Question

$C{{H}_{3}}-CHC{{l}_{2}}$ on hydrolysis will give
(A)- $C{{H}_{3}}CHO$
(B)- $C{{H}_{3}}COOH$
(C)- $C{{H}_{3}}C{{H}_{2}}OH$
(D)- $C{{H}_{3}}-O-C{{H}_{3}}$

Answer 1

In the hydrolysis of the given compound, the nucleophile from the water molecule, displaces the halogen atoms in the compound, in presence of an alkaline medium. Also, the halides are good leaving groups, thus producing a C-O double-bond in the carbonyl compound formed.

Complete answer:
Hydrolysis of the given gem-dihalide compound, that is, 1,1-dichloroethane, takes place in presence of basic medium. It undergoes nucleophilic substitution reactions.
The ${{S}_{N}}2$ mechanism is followed, in which the nucleophile, that is, the hydroxide ion from the water molecule, attacks the partially electropositive carbon atom of the compound from the back.
At the same time, in the transition state, the chloride ion of the compound departs from the front because being a weak conjugate base, it is relatively stable in nature. Thus, acting as a good leaving group. A gem-halohydrin is formed.

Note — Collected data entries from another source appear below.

/-- A write of CMP_CTRL, field by field in the order of R108: a locked field keeps its value and reports it, whatever was
written to it. -/
def Mach.cmpCtrlWrite (m : Mach) (c : Nat) (v : W32) : Mach :=
  let lower := c % 2 = 1 && m.inWindow c
  let m := if CMP_CTRL.ARM.of v = 0 then m.setFld CMP_CTRL.ARM c 0 else m
  let m := m.setFld CMP_CTRL.THR_SYNC c (CMP_CTRL.THR_SYNC.of v)
  let locked := m.flg CMP_CTRL.ARM c || lower
  let dirLocked := locked || m.inWindow c
  let wasEn := m.flg CMP_CTRL.EN c
  let wasMode := m.fld CMP_CTRL.MODE c
  let wantEn := CMP_CTRL.EN.of v ≠ 0
  let noPower := !locked && wantEn && !wasEn && !m.pdOn (34 + c / 64)
  let err := if dirLocked then 1 else if noPower then 2 else 0
  let m := if dirLocked then m else m.setFld CMP_CTRL.DIR c (CMP_CTRL.DIR.of v)
  let m := if locked then m
    else
      let m := [CMP_CTRL.MODE, CMP_CTRL.INIT, CMP_CTRL.INSEL].foldl (fun m f => m.setFld f c (f.of v)) m
      if wantEn && !wasEn then (if noPower then m else (m.raise CMP_CTRL.EN c).settleStart c)
      else if !wantEn && wasEn then m.cmpOff c
      else if wasEn && m.fld CMP_CTRL.MODE c ≠ wasMode then m.settleStart c
      else
        let m := if wasEn && m.flg CMP_STAT.UNRES c then m.setFlg CMP_STAT.OUT c (m.flg CMP_CTRL.INIT c) else m
        m.windowFollow (c / 2) m.now 0
  let (m, err2) : Mach × Nat :=
    if CMP_CTRL.ARM.of v = 0 || m.flg CMP_CTRL.ARM c then (m, 0)
    else if !m.flg CMP_CTRL.EN c then (m, 3)
    else if badChop (m.rg (CMP_ACT.OWN.addr c)) then (m, 5)
    else (m.raise CMP_CTRL.ARM c, 0)
  m.setFld CMP_STAT.CFG_ERR c (if err ≠ 0 then err else err2)

/-- A write of CMP_CHAT (R92, R108). -/
def Mach.cmpChatWrite (m : Mach) (c : Nat) (v : W32) : Mach :=
  if m.flg CMP_CTRL.ARM (m.actOf c) then m.setFld CMP_STAT.CFG_ERR c 1
  else
    let m := [CMP_CHAT.BLEN, CMP_CHAT.BSRC, CMP_CHAT.HYST].foldl (fun m f => m.setFld f c (f.of v)) m
    (m.setFld CMP_STAT.CFG_ERR c 0).raiseIf (4 < CMP_CHAT.BSRC.of v) CMP_STAT.RSVW c

/-- A write of CMP_ACT (R97): refused whole while armed if it would chop leg 3 of an axis timer. -/
def Mach.cmpActWrite (m : Mach) (c : Nat) (v : W32) : Mach :=
  if m.flg CMP_CTRL.ARM c && badChop v then m.setFld CMP_STAT.CFG_ERR c 5
  else
    let m := [CMP_ACT.CHOP, CMP_ACT.SHUT, CMP_ACT.EVT, CMP_ACT.LO, CMP_ACT.EVREL, CMP_ACT.FAILSHUT, CMP_ACT.OWN, CMP_ACT.LEG,
      CMP_ACT.EVQ].foldl (fun m f => m.setFld f c (f.of v)) m
    let o := CMP_ACT.OWN.of v
    (m.setFld CMP_STAT.CFG_ERR c 0).raiseIf (72 ≤ o && o ≤ 126) CMP_STAT.RSVW c

/-- A write of CMP_CHK (R106). -/
def Mach.cmpChkWrite (m : Mach) (c : Nat) (v : W32) : Mach :=
  let k := CMP_CHK.CMD.of v
  if k = 0 then m
  else if 3 < k then m.raise CMP_STAT.RSVW c
  else m.checkAsk c k (if CMP_CHK.WHEN.of v ≠ 0 then some (CMP_CHK.PG.of v) else none)

/-- A write of CMP_CHK_CFG (R106): setting AUTO starts its interval. -/
def Mach.cmpChkCfgWrite (m : Mach) (c : Nat) (v : W32) : Mach :=
  let m := if CMP_CHK_CFG.AUTO.of v ≠ m.fld CMP_CHK_CFG.AUTO c
    then m.setCmp c { m.cmp c with autoFrom := m.now, autoTie := false } else m
  let m := [CMP_CHK_CFG.AUTO, CMP_CHK_CFG.INTV, CMP_CHK_CFG.RB_TOL].foldl (fun m f => m.setFld f c (f.of v)) m
  m.raiseIf (CMP_CHK_CFG.INTV.of v = 0 || CMP_CHK_CFG.RB_TOL.of v = 0) CMP_STAT.RSVW c

/-- A write of CMP_WIN_CTRL (R100, R107, R108). -/
def Mach.cmpWinWrite (m : Mach) (w : Nat) (v : W32) : Mach :=
  let a := 2 * w
  let on := CMP_WIN_CTRL.EN.of v ≠ 0
  let was := m.flg CMP_WIN_CTRL.EN w
  let sense := CMP_WIN_CTRL.SENSE.of v
  if m.flg CMP_CTRL.ARM a then
    m.setFld CMP_STAT.CFG_ERR a (if on && !was then 4 else 1)
  else
    let m := m.setFld CMP_WIN_CTRL.SENSE w sense
    if on && !was then
      if m.flg CMP_CTRL.EN a && m.flg CMP_CTRL.EN (a + 1) && !m.flg CMP_CTRL.ARM (a + 1)
          && m.fld CMP_THR.THR (a + 1) < m.fld CMP_THR.THR a then
        ((m.raise CMP_WIN_CTRL.EN w).setFld CMP_STAT.CFG_ERR a 0).windowFollow w m.now 0
      else m.setFld CMP_STAT.CFG_ERR a 4
    else if !on && was then
      (((m.setFld CMP_WIN_CTRL.EN w 0).setFld CMP_WIN_STAT.OUT w 0).raise CMP_WIN_STAT.UNRES w).setFld CMP_STAT.CFG_ERR a 0
    else (m.setFld CMP_STAT.CFG_ERR a 0).windowFollow w m.now 0

end Sys2Proof.Machine
end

The remaining chloride group, also being a good leaving group departs from the compound, leading to the formation of carbonyl group. The product formed is acetaldehyde.
Therefore, $C{{H}_{3}}-CHC{{l}_{2}}$on hydrolysis will give option (A)- $C{{H}_{3}}CHO$.

Additional information:
In the geminal dihalide, when both the halogens are present on the terminal carbon, it gives aldehyde on hydrolysis, whereas when the halides are present on non-terminal carbon, ketones are produced.

Note:
1,1-dichloroethane is also known as Ethylidene halide, in which both the halide groups are present on the same carbon atom.
Also, the chloride ion is a better leaving group because it is a conjugate base of a strong acid, HCl, which dissociates to give the ion which is very stable.